I can’t think of an instance where we don’t refer to social media data. During the planning process it informs our strategies, influencer programs and paid targeting. As we execute, it helps us adjust and identify opportunities. After, it allows us to measure the campaign’s impact and holds us and our clients accountable for achieving meaningful business results, whatever they may be.

We often counsel clients on focusing on the right data and avoiding analysis paralysis. The most important question to ask is, “how does this data tell me whether I’m reaching my goals and what to do next?”  With so much data available, it’s easy to lose sight of what you really want to achieve. A maniacal focus on likes and shares, for example, would lead a brand to over-index on pictures of puppies. But how does that help you achieve your brand’s objectives? People often talk about signal versus noise, and we believe that’s the right way to think about it.

What’s more valuable, competitive intelligence on brands within your industry, or being able to look at the efforts from brands in other verticals?

Comparing yourself against your category or vertical competition is the right place to start, but we encourage clients to look at other brands, too. There are many ways to do that.

For example, there’s a lot B2C and B2B brands can learn from each other. B2B brands are experts at honing in on a specific audience and creating extremely meaningful conversations and connections between people who share a common professional goal. It’s often done in a very pragmatic way. B2C brands tend to push the creative envelope to appeal to broader audiences in a more emotional and fun way. But people are people and brands need to think about it in broad terms.

Another example is looking at brands that share a common target demographic. Recently in our work for an aspirational luxury brand we found that most people posting about the brand were not regular customers, but instead were celebrating a one-time splurge. We took that insight and applied it to other aspirational brands we work with and saw similar trends. One could hypothesize that many, if not all, aspirational brands deal with this reality.

Social media channels are increasingly moving to where paid content is promoted more than organic content. How do you feel about this, and how has it affected your social strategy?

It’s no secret that organic reach for brands is decreasing. But while the paid space will continue to evolve across platforms, ultimately success will always come down to the quality of your content. The best story still wins, and if your audience likes what you have to say they will share it regardless of whether it’s paid or organic.

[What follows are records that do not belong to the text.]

theorem test_frame_arrival :
    (∃ (p : Nat) (tag : List Nat) (body : List Nat) (s : State), s.telFifo.length < 1000 ∧ portExists p s = true ∧ portHears p s = true ∧ rd HPRT.cur p s = 0 ∧ rd HPRT.mac p s = 0 ∧ (tag ++ body).length < rxNeed p (tag ++ body) s) ∧
    (∃ (p : Nat) (tag : List Nat) (body : List Nat) (s : State), s.telFifo.length < 1000 ∧ portExists p s = true ∧ portHears p s = true ∧ rd HPRT.cur p s = 0 ∧ rd HPRT.mac p s = 0 ∧ (tag ++ body).length < rxNeed p (tag ++ body) s) ∧
    (∃ (p : Nat) (f : Nat) (tag : List Nat) (body : List Nat) (s : State), s.telFifo.length < 1000 ∧ portExists p s = true ∧ portHears p s = true ∧ rd HPRT.cur p s = 0 ∧ rd HPRT.mac p s = 0 ∧ rxNeed p (tag ++ body) s ≤ (tag ++ body).length ∧ macKind p (tag ++ body) s = 0 ∧ ((rd PRT_PORT_STATUS.tag_active p s = 0 ∧ tag = []) ∨ (rd PRT_PORT_STATUS.tag_active p s = 1 ∧ tag.length = 16 ∧ tagCheck tag s = 0)) ∧ bootReady s = true ∧ rd HPRT.gap p s = 0 ∧ headPick (servSlice p s) (earlyMark (servSlice p s * 64 + p % 64) tag body s) s ≠ 0 ∧ rd HBUF.rx_used 0 s < (rd BUF_RX_CFG.rx_pool 0 s - if (earlyMark (servSlice p s * 64 + p % 64) tag body s) = true then 0 else rd BUF_RX_CFG.rx_early 0 s) * 1024 ∧ rd HFRM.next 0 s = f ∧ f < 4294967295 ∧ body.length ≤ portMax p s) ∧
    (∃ (p : Nat) (f : Nat) (tag : List Nat) (body : List Nat) (s : State), s.telFifo.length < 1000 ∧ portExists p s = true ∧ portHears p s = true ∧ rd HPRT.cur p s = 0 ∧ rd HPRT.mac p s = 0 ∧ rxNeed p (tag ++ body) s ≤ (tag ++ body).length ∧ macKind p (tag ++ body) s = 0 ∧ ((rd PRT_PORT_STATUS.tag_active p s = 0 ∧ tag = []) ∨ (rd PRT_PORT_STATUS.tag_active p s = 1 ∧ tag.length = 16 ∧ tagCheck tag s = 0)) ∧ bootReady s = true ∧ rd HPRT.gap p s = 0 ∧ headPick (servSlice p s) (earlyMark (servSlice p s * 64 + p % 64) tag body s) s ≠ 0 ∧ rd HBUF.rx_used 0 s < (rd BUF_RX_CFG.rx_pool 0 s - if (earlyMark (servSlice p s * 64 + p % 64) tag body s) = true then 0 else rd BUF_RX_CFG.rx_early 0 s) * 1024 ∧ rd HFRM.next 0 s = f ∧ f < 4294967295 ∧ body.length ≤ portMax p s) ∧
    (∃ (p : Nat) (f : Nat) (tag : List Nat) (body : List Nat) (s : State), s.telFifo.length < 1000 ∧ portExists p s = true ∧ portHears p s = true ∧ rd HPRT.cur p s = 0 ∧ rd HPRT.mac p s = 0 ∧ rxNeed p (tag ++ body) s ≤ (tag ++ body).length ∧ macKind p (tag ++ body) s = 0 ∧ ((rd PRT_PORT_STATUS.tag_active p s = 0 ∧ tag = []) ∨ (rd PRT_PORT_STATUS.tag_active p s = 1 ∧ tag.length = 16 ∧ tagCheck tag s = 0)) ∧ bootReady s = true ∧ rd HPRT.gap p s = 0 ∧ headPick (servSlice p s) (earlyMark (servSlice p s * 64 + p % 64) tag body s) s ≠ 0 ∧ rd HBUF.rx_used 0 s < (rd BUF_RX_CFG.rx_pool 0 s - if (earlyMark (servSlice p s * 64 + p % 64) tag body s) = true then 0 else rd BUF_RX_CFG.rx_early 0 s) * 1024 ∧ rd HFRM.next 0 s = f ∧ f < 4294967295 ∧ body.length ≤ portMax p s) ∧
    (∃ (p : Nat) (tag : List Nat) (body : List Nat) (s : State), s.telFifo.length < 1000 ∧ portExists p s = true ∧ portHears p s = true ∧ rd HPRT.cur p s = 0 ∧ rd HPRT.mac p s = 0 ∧ rxNeed p (tag ++ body) s ≤ (tag ++ body).length ∧ macKind p (tag ++ body) s = 0 ∧ ((rd PRT_PORT_STATUS.tag_active p s = 0 ∧ tag = []) ∨ (rd PRT_PORT_STATUS.tag_active p s = 1 ∧ tag.length = 16 ∧ tagCheck tag s = 0)) ∧ bootReady s = true ∧ rd HPRT.gap p s = 0 ∧ headPick (servSlice p s) (earlyMark (servSlice p s * 64 + p % 64) tag body s) s = 0) ∧
    (∃ (p : Nat) (tag : List Nat) (body : List Nat) (s : State), s.telFifo.length < 1000 ∧ portExists p s = true ∧ portHears p s = true ∧ rd HPRT.cur p s = 0 ∧ rd HPRT.mac p s = 0 ∧ rxNeed p (tag ++ body) s ≤ (tag ++ body).length ∧ macKind p (tag ++ body) s = 0 ∧ ((rd PRT_PORT_STATUS.tag_active p s = 0 ∧ tag = []) ∨ (rd PRT_PORT_STATUS.tag_active p s = 1 ∧ tag.length = 16 ∧ tagCheck tag s = 0)) ∧ bootReady s = false ∧ running HPRT.quiet2 p s = false ∧ rd PWR_SLICE.state (servSlice p s) s ≠ 1) ∧
    (∃ (p : Nat) (bytes : List Nat) (s : State), s.telFifo.length < 1000 ∧ rd HPRT.mac p s = 2 ∧ 64 ≤ (getL LPRT.mac p s ++ bytes).length ∧ (getL LPRT.mac p s ++ bytes).length ≤ portMax p s ∧ leNat ((getL LPRT.mac p s ++ bytes).drop ((getL LPRT.mac p s ++ bytes).length - 4)) = fcsOf [] ((getL LPRT.mac p s ++ bytes).take ((getL LPRT.mac p s ++ bytes).length - 4))) ∧
    (∃ (p : Nat) (f : Nat) (bytes : List Nat) (s : State), s.telFifo.length < 1000 ∧ rd HPRT.mac p s = 0 ∧ rd HPRT.cur p s = f + 1 ∧ rd FRM.live f s = 1 ∧ 64 ≤ (getL LFRM.bytes f s ++ bytes).length ∧ (getL LFRM.bytes f s ++ bytes).length ≤ portMax p s ∧ leNat ((getL LFRM.bytes f s ++ bytes).drop ((getL LFRM.bytes f s ++ bytes).length - 4)) = fcsOf (getL LFRM.rawtag f s) ((getL LFRM.bytes f s ++ bytes).take ((getL LFRM.bytes f s ++ bytes).length - 4)) ∧ (rd FRM.refs f s ≠ 0 ∨ rd FRM.stage f s ≠ 3) ∧ portMax p s < 32768) ∧
    (∃ (p : Nat) (f : Nat) (bytes : List Nat) (s : State), s.telFifo.length < 1000 ∧ rd HPRT.mac p s = 0 ∧ rd HPRT.cur p s = f + 1 ∧ rd FRM.live f s = 1 ∧ getL LFRM.rawtag f s = [] ∧ 64 ≤ (getL LFRM.bytes f s ++ bytes).length ∧ (getL LFRM.bytes f s ++ bytes).length ≤ portMax p s ∧ leNat ((getL LFRM.bytes f s ++ bytes).drop ((getL LFRM.bytes f s ++ bytes).length - 4)) ≠ fcsOf [] ((getL LFRM.bytes f s ++ bytes).take ((getL LFRM.bytes f s ++ bytes).length - 4))) ∧
    (∃ (p : Nat) (f : Nat) (s : State), s.telFifo.length < 1000 ∧ rd HPRT.mac p s = 0 ∧ rd HPRT.cur p s = f + 1 ∧ rd FRM.live f s = 1 ∧ rd FRM.stage f s = 0 ∧ rd FRM.refs f s = 0 ∧ rd FRM.group f s = 0 ∧ rd FRM.polt f s = 0) ∧
    (∃ (f : Nat) (s : State), s.telFifo.length < 1000 ∧ headTurn s = some f ∧ rd FRM.stage f s < 2) ∧
    (∃ (f : Nat) (s : State), s.telFifo.length < 1000 ∧ headTurn s = some f ∧ 2 ≤ rd FRM.stage f s ∧ headWords f s = rd FRM.hwords f s + 1) ∧
    (∃ (f : Nat) (w : Nat) (s : State), s.telFifo.length < 1000 ∧ rd FRM.head f s ≠ 0 ∧ w < rd FRM.hwords f s) :=
  ⟨⟨8, [], [1, 2, 3], F0, by decide +kernel⟩,
    ⟨8, [], [0], wr PRT_PORT_STATUS.tag_active 8 1 F0, by decide +kernel⟩,
    ⟨8, 0, [], [0, 2, 3], F0, by decide +kernel⟩,
    ⟨8, 1, [], [0], wr HFRM.next 0 1 F0, by decide +kernel⟩,
    ⟨8, 0, 0x10 :: List.replicate 15 0, List.replicate 20 0, wr PRT_PORT_STATUS.tag_active 8 1 F0, by decide +kernel⟩,
    ⟨8, [], [0, 2, 3], wr HSLC.shr 0 768 F0, by decide +kernel⟩,
    ⟨8, [], [0], wr CFG_BOOT_STATUS.state 0 2 F0, by decide +kernel⟩,
    ⟨8, frame64.drop 40, go (.frameFirstByte 8 (frame64.take 40) 0) (wr CFG_BOOT_STATUS.state 0 2 F0), by decide +kernel⟩,
    ⟨8, 0, frame64.drop 40, F1, by decide +kernel⟩,
    ⟨8, 0, List.replicate 30 1, F1, by decide +kernel⟩,
    ⟨8, 0, F1, by decide +kernel⟩,
    ⟨0, F2, by decide +kernel⟩,
    ⟨0, F4b |> wr FRM.head 0 1, by decide +kernel⟩,
    ⟨0, 0, wr FRM.hwords 0 1 F2, by decide +kernel⟩⟩

theorem test_engines_and_order :
    (∃ (sl : Nat) (sp : Nat) (e : Nat) (f : Nat) (s : State), redispatches sl s = [] ∧ nextSlot sl true (rd HSLC.rr sl s) s = some sp ∧ nextOf sl sp true s = some f ∧ nextEngine (sl * 64 + rd FRM.port f s % 64) sl s = some e ∧ rd FRM.slice f s = sl) ∧
    (∃ (sl : Nat) (sp : Nat) (e : Nat) (f : Nat) (s : State), redispatches sl s = [] ∧ nextSlot sl true (rd HSLC.rr sl s) s = none ∧ nextSlot sl false (rd HSLC.rr2 sl s) s = some sp ∧ nextOf sl sp false s = some f ∧ nextEngine (sl * 64 + rd FRM.port f s % 64) sl s = some e ∧ rd FRM.slice f s = sl) ∧
    (∃ (sl : Nat) (sp : Nat) (e : Nat) (q : Nat) (f : Nat) (s : State) (w : Nat), rd SLC_STATUS.failed sl s = 0 ∧ rd SLC_ENG_STAT.epoch (sl * 8 + e) s = w ∧ frmBySeq sl sp q s = some f ∧ rd FRM.stage f s = 1 ∧ rd FRM.eng f s = e ∧ rd FRM.epoch f s = w ∧ engWaits f s = false) ∧
    (∃ (sl : Nat) (sp : Nat) (e : Nat) (q : Nat) (f : Nat) (s : State) (w : Nat), rd SLC_STATUS.failed sl s = 0 ∧ rd SLC_ENG_STAT.epoch (sl * 8 + e) s = w ∧ frmBySeq sl sp q s = some f ∧ engWaits f s = true) ∧
    (∃ (sl : Nat) (e : Nat) (s : State) (w : Nat), rd SLC_STATUS.failed sl s = 0 ∧ rd SLC_ENG_STAT.epoch (sl * 8 + e) s ≠ w) ∧
    (∃ (sl : Nat) (sp : Nat) (f : Nat) (s : State), rd SLC_STATUS.failed sl s = 0 ∧ oldestOf sl sp s = some f ∧ rd FRM.stage f s = 2 ∧ rd FRM.err f s = 0 ∧ rd FRM.res f s = 4 ∧ getL LFRM.mirror f s = [] ∧ rd FRM.inj f s = 0 ∧ rd FRM.refs f s = 0) ∧
    (∃ (sl : Nat) (sp : Nat) (q : Nat) (f : Nat) (s : State) (v : Nat), rd SLC_STATUS.failed sl s = 0 ∧ oldestOf sl sp s = some f ∧ rd FRM.stage f s = 2 ∧ rd FRM.err f s = 0 ∧ rd FRM.res f s = 1 ∧ rd FRM.adm f s = 0 ∧ rd FRM.pol f s = 0 ∧ getL LFRM.mirror f s = [] ∧ rd FRM.inj f s = 0 ∧ rd FRM.node f s = v + 1 ∧ nodePort v s = rd FRM.eg f s ∧ 2 ≤ q ∧ q < 8 ∧ rd FRM.queue f s = q + 1 ∧ admitTest f ((8 * v + q) * 4) (rd FRM.eg f s) false s = none) ∧
    (∃ (sl : Nat) (s : State), rd SLC_STATUS.failed sl s = 1) ∧
    (∃ (sl : Nat) (sp : Nat) (f : Nat) (s : State), oldestOf sl sp s = some f ∧ rd FRM.stage f s ≠ 2 ∧ (touched FRM.live s).any (fun g => rd FRM.slice g s = sl && rd FRM.port g s % 64 = sp && rd FRM.stage g s = 2) = true ∧ rd FRM.refs f s = 0) :=
  ⟨⟨0, 8, 0, 0, wr FRM.early 0 1 F2, by decide +kernel⟩,
    ⟨0, 8, 0, 0, F2, by decide +kernel⟩,
    ⟨0, 8, 0, 0, 0, F3, 0, by decide +kernel⟩,
    ⟨0, 8, 0, 0, 0, F3 |> wr FRM.ended 0 0, 0, by decide +kernel⟩,
    ⟨0, 0, F3, 1, by decide +kernel⟩,
    ⟨0, 8, 0, F4, by decide +kernel⟩,
    ⟨0, 8, 2, 0, F4b, 512, by decide +kernel⟩,
    ⟨3, wr SLC_STATUS.failed 3 1 base, by decide +kernel⟩,
    ⟨0, 8, 0, wr FRM.live 1 1 F3 |> wr FRM.port 1 8 |> wr FRM.stage 1 2 |> wr FRM.seq 1 1 |> wr SLC_PORT_SEQ.next_seq 8 2, by decide +kernel⟩⟩

theorem test_engine_fencing :
    (∃ (sl : Nat) (e : Nat) (s : State), s.telFifo.length < 1000 ∧ e < 8 ∧ rd SLC_STATUS.serving sl s = 1 ∧ ((List.range 8).filter (fun j => rdB SLC_ENG_STAT.fenced (sl * 8 + j) s)).length < 2 ∧ rd SLC_ENG_STAT.fenced (sl * 8 + e) s = 0 ∧ engFrames sl e s ≠ []) ∧
    (∃ (sl : Nat) (e : Nat) (s : State), s.telFifo.length < 1000 ∧ e < 8 ∧ rd SLC_STATUS.serving sl s = 1 ∧ ((List.range 8).filter (fun j => rdB SLC_ENG_STAT.fenced (sl * 8 + j) s)).length < 2 ∧ rd SLC_ENG_STAT.fenced (sl * 8 + e) s = 0 ∧ engFrames sl e s = []) ∧
    (∃ (sl : Nat) (e : Nat) (s : State), s.telFifo.length < 1000 ∧ e < 8 ∧ rd SLC_STATUS.serving sl s = 1 ∧ ((List.range 8).filter (fun j => rdB SLC_ENG_STAT.fenced (sl * 8 + j) s)).length < 2 ∧ rd SLC_ENG_STAT.fenced (sl * 8 + e) s = 0 ∧ engFrames sl e s = []) ∧
    (∃ (sl : Nat) (e : Nat) (s : State), s.telFifo.length < 1000 ∧ e < 8 ∧ rd SLC_STATUS.serving sl s = 1 ∧ ((List.range 8).filter (fun j => rdB SLC_ENG_STAT.fenced (sl * 8 + j) s)).length < 2 ∧ rd PWR_SLICE.state sl s = 0 ∧ rd SLC_ENG_STAT.fenced (sl * 8 + e) s = 0 ∧ engFrames sl e s = []) ∧
    (∃ (a : Access) (sl : Nat) (e : Nat) (s : State), s.telFifo.length < 1000 ∧ e < 8 ∧ rd SLC_STATUS.serving sl s = 1 ∧ ((List.range 8).filter (fun j => rdB SLC_ENG_STAT.fenced (sl * 8 + j) s)).length < 2 ∧ Accepted a rSLC_ENG_CTRL sl 0xFFFFFFFF (fieldWord SLC_ENG_CTRL.unfence (2 ^ e)) s ∧ by16 sl s = false ∧ rd PWR_SLICE.state sl s = 0 ∧ rd SLC_ENG_STAT.fenced (sl * 8 + e) s = 1) ∧
    (∃ (sl : Nat) (e : Nat) (s : State), s.telFifo.length < 1000 ∧ e < 8 ∧ rd SLC_STATUS.serving sl s = 1 ∧ ((List.range 8).filter (fun j => rdB SLC_ENG_STAT.fenced (sl * 8 + j) s)).length < 2 ∧ rd HSLC.rtest (sl * 8 + e) s = 1) :=
  ⟨⟨0, 0, F3, by decide +kernel⟩,
    ⟨3, 7, wr SLC_ENG_STAT.inflight 31 5 base, by decide +kernel⟩,
    ⟨16, 0, wr SLC_STATUS.serving 16 1 base, by decide +kernel⟩,
    ⟨3, 7, run 77 base, by decide +kernel⟩,
    ⟨core0, 3, 7, wr SLC_ENG_STAT.fenced 31 1 base, by unfold Accepted Direct; decide +kernel⟩,
    ⟨3, 7, wr SLC_ENG_STAT.fenced 31 1 (wr HSLC.rtest 31 1 base), by decide +kernel⟩⟩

Our approach for clients is to identify great content that is performing well organically and add a paid spark. Increasingly, sophisticated paid targeting allows us to make sure it reaches the people to whom it is most relevant.

What do you see as the single most disruptive force coming to the world of social media marketing?

The most disruptive force is not one but a combination of factors that all add up to relevance. Sophisticated social media data, channels and tools allow us to make our marketing efforts smarter and more targeted. Geo-targeting, demographic insights and custom audiences are just a few examples of this. At the same time, consumers’ expectations are shifting. They’re inundated with marketing messages every day and will ignore content that’s not relevant to them.

As marketers our challenge is simple: use data to uncover what’s relevant to our audience, create content that is authentic and credible, and use targeting to ensure it reaches the right people.


What are the social media metrics you don’t have access to today but would like to be able to leverage in the future? 

It would be great to see metrics that answer questions about how competitors are using paid media to maximize their efforts. We’d also love to better understand our followers’ behavior across multiple channels, as data is often siloed by channel.

Social media measuring tools like Unmetric are getting more and more sophisticated, but ultimately the key challenge for anyone with access to social media data is to be able to connect the dots and understand how it informs your strategy.